Ⅱ. Factors Affecting Control
- The speed loop mainly performs PI (proportional and integral) adjustment, and the proportion is the gain, so we need to adjust the speed gain and the speed integral time constant appropriately to achieve the desired effect.
- The position loop mainly performs P (proportional) adjustment. For this, we only need to set the proportional gain of the position loop. When you need to adjust the position loop in the position mode, it is best to adjust the speed loop first. There are no fixed values for the parameter adjustment of the position loop and speed loop. It should be determined according to many conditions such as the mechanical transmission connection mode of the external load, the movement mode of the load, the load inertia, the requirements for speed, acceleration, and the rotor inertia and output inertia of the motor itself. The simple method of adjustment is to adjust the gain parameter from small to large, and the integral time constant from large to small within the scope of general experience based on the external load, and set the best value at the steady state value without vibration overshoot.

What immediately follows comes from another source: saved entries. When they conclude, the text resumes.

/-- Each dispatch row leads to a state reached with the mode and the status that state's rule names (R226). -/
theorem runRow_pathOk {s t : State} (ht : runRow s = .next t) : t.pathOk := by
  obtain ⟨u, hu, hk⟩ := runRow_cases s
  rw [hu] at ht
  cases ht
  rcases hk with ⟨-, rfl⟩ | ⟨hm, -, rfl⟩ | ⟨-, rfl⟩ | ⟨-, rfl⟩ | ⟨-, rfl⟩ | ⟨hm, -, rfl⟩ | ⟨hm, hq, rfl⟩ | ⟨-, rfl⟩
  case inr.inl =>
    unfold State.bytesRemainOrStop
    split
    next hlt => exact ⟨hm, hlt⟩
    next => trivial
  case inr.inr.inr.inr.inr.inl => exact hm
  case inr.inr.inr.inr.inr.inr.inl => exact ⟨hm, hq⟩
  all_goals trivial

/-- Every dispatch row keeps the invariant. -/
theorem runRow_keeps_inv {s t : State} (h : s.Inv) (ht : runRow s = .next t) : t.Inv := by
  have hp := runRow_pathOk ht
  rw [runRow_frame ht] at hp ⊢
  exact h.of_frame rfl h.statMasked h.ctlBits hp

/-- Loading a data byte below the length keeps the index within it (R230, R24). -/
theorem txdDat_keeps_inv {s : State} (h : s.Inv) (hf : s.fsm = .txdDat) :
    ({ s.regWrite .dat s.txByte with txIdx := s.txIdx + 1#16 }.goto .txdAa).Inv := by
  obtain ⟨hm, hlt⟩ := h.of_txdDat hf
  have hlen := h.lenFits
  have hadd : (s.txIdx + 1#16).toNat = s.txIdx.toNat + 1 := by bv_omega
  exact { h.regWrite_goto (r := .dat) (v := s.txByte) (f := .txdAa) nofun hm with
    txFits := by show (s.txIdx + 1#16).toNat < s.lenW.cells; bv_omega
    txLe := fun _ => by show s.txIdx + 1#16 ≤ s.lenQ; bv_omega }

/-- The receive store keeps the invariant: the cell it fills is the one the cursor passes (R182, R42). -/
theorem store_keeps_inv {s u : State} {b : Byte} (h : s.Inv) (hu : s.store b = .next u) : u.Inv := by
  rcases store_cases hu with ⟨hlt, hcell, rfl⟩ | ⟨-, rfl⟩
  case inr => exact h.of_frame rfl h.statMasked h.ctlBits h.path
  have hadd : (s.cursor + 1#16).toNat = s.cursor.toNat + 1 := by bv_omega
  refine { h with
    cursorLe := by show s.cursor + 1#16 ≤ s.allocLen; bv_omega
    bufWf := Memory.write_wf _ _ h.bufWf
    bufRange := fun c hc => ?_
    bufFilled := fun i hi => ?_ }
  · rcases Memory.mem_write hc with rfl | hc
    · exact hcell
    · exact h.bufRange c hc
  · have hi : i < (s.cursor + 1#16).toNat := hi
    show ((s.rxBuf.write s.cursor.toNat b).read i).isSome = true
    rw [Memory.read_write _ _ _ h.bufWf]
    split
    next => rfl
    next hne => exact h.bufFilled i (by omega)

/-- What the store leaves (R182): it writes the buffer, the cursor, the fault bits and the record only. -/
theorem store_frame {s u : State} {b : Byte} (hu : s.store b = .next u) :
    u = { s with rxBuf := u.rxBuf, cursor := u.cursor, fault := u.fault, trace := u.trace } := by
  rcases store_cases hu with ⟨-, -, rfl⟩ | ⟨-, rfl⟩ <;> rfl

/-- The choice after the store keeps the invariant in a receive (R232). -/
theorem afterStore_keeps_inv {s : State} (h : s.Inv) (hm : s.mode = .receive) : s.afterStore.Inv := by
  have hp : s.afterStore.pathOk := by
    unfold State.afterStore
    split
    · by_cases hlt : s.cursor < s.allocLen
      · rw [if_pos hlt]; exact hm
      · rw [if_neg hlt]; exact hm
    · trivial
  rw [afterStore_eq] at hp ⊢
  exact h.of_frame rfl h.statMasked h.ctlBits hp

/-- The read state keeps the invariant. -/
theorem rxdRead_keeps_inv {s u : State} (h : s.Inv) (hf : s.fsm = .rxdRead)
    (hu : (s.regRead .dat).store (lowByte s.regRdata) = .next u) : u.afterStore.Inv := by
  obtain ⟨hm, -⟩ := h.of_rxdRead hf
  have hread : (s.regRead .dat).Inv := h.of_frame rfl h.statMasked h.ctlBits h.path
  exact afterStore_keeps_inv (store_keeps_inv hread hu) (by rw [store_frame hu]; exact hm)

/-- Every step with the reset input released keeps the invariant. -/
theorem StepCase.keeps_inv {s t : State} (h : s.Inv) (hst : StepCase s t) : t.Inv := by
  cases hst with
  | stutter => exact h
  | accept c q _ _ hrun => exact runCommand_keeps_inv (h.accept c q) hrun
  | dispatch _ hrow => exact runRow_keeps_inv (h.log _) hrow
  | latch _ hne => exact h.of_frame rfl (maskStatus_maskStatus _) h.ctlBits hne
  | poll => exact h.regRead_goto trivial
  | flagLow hf => exact h.regRead_goto (h.of_decSi hf)
  | flagHigh hf => exact h.regRead_goto (h.of_decSi hf)
  | txdDat hf => exact txdDat_keeps_inv h hf
  | rxdRead u hf hu => exact rxdRead_keeps_inv h hf hu
  | addrDat => exact h.regWrite_goto nofun trivial
  | addrAaTx _ hm => exact h.regWrite_goto (fun _ => by decide) hm
  | staClr | siClr | stopSi | ackClr => exact h.regWrite_goto nofun trivial
  | start | addrAaRx | txdAa | ackSet | stopSto => exact h.regWrite_goto (fun _ => by decide) trivial
  | ret => exact h.of_frame rfl h.statMasked h.ctlBits trivial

Ⅲ. The Control Application of The Chassis in The Speed Closed Loop And Displacement Closed Loop
Under normal circumstances, the current closed loop function is completed by the motor drive module, inverter and other controllers in order to output a constant torque. The
robot platform consists of motors, encoders, and controllers as power control outputs. The encoder collects the speed and displacement as feedback. Through the PID algorithm, the control speed is more precise and stable, and the change range is reduced, making the chassis travel more accurately. Under the speed closed-loop control, adding a position closed-loop can realize the precise navigation control of the
robot chassis and reduce the displacement control error.
The application of three-loop control is more suitable for precise control of mechanical arms, steering gears and other equipment.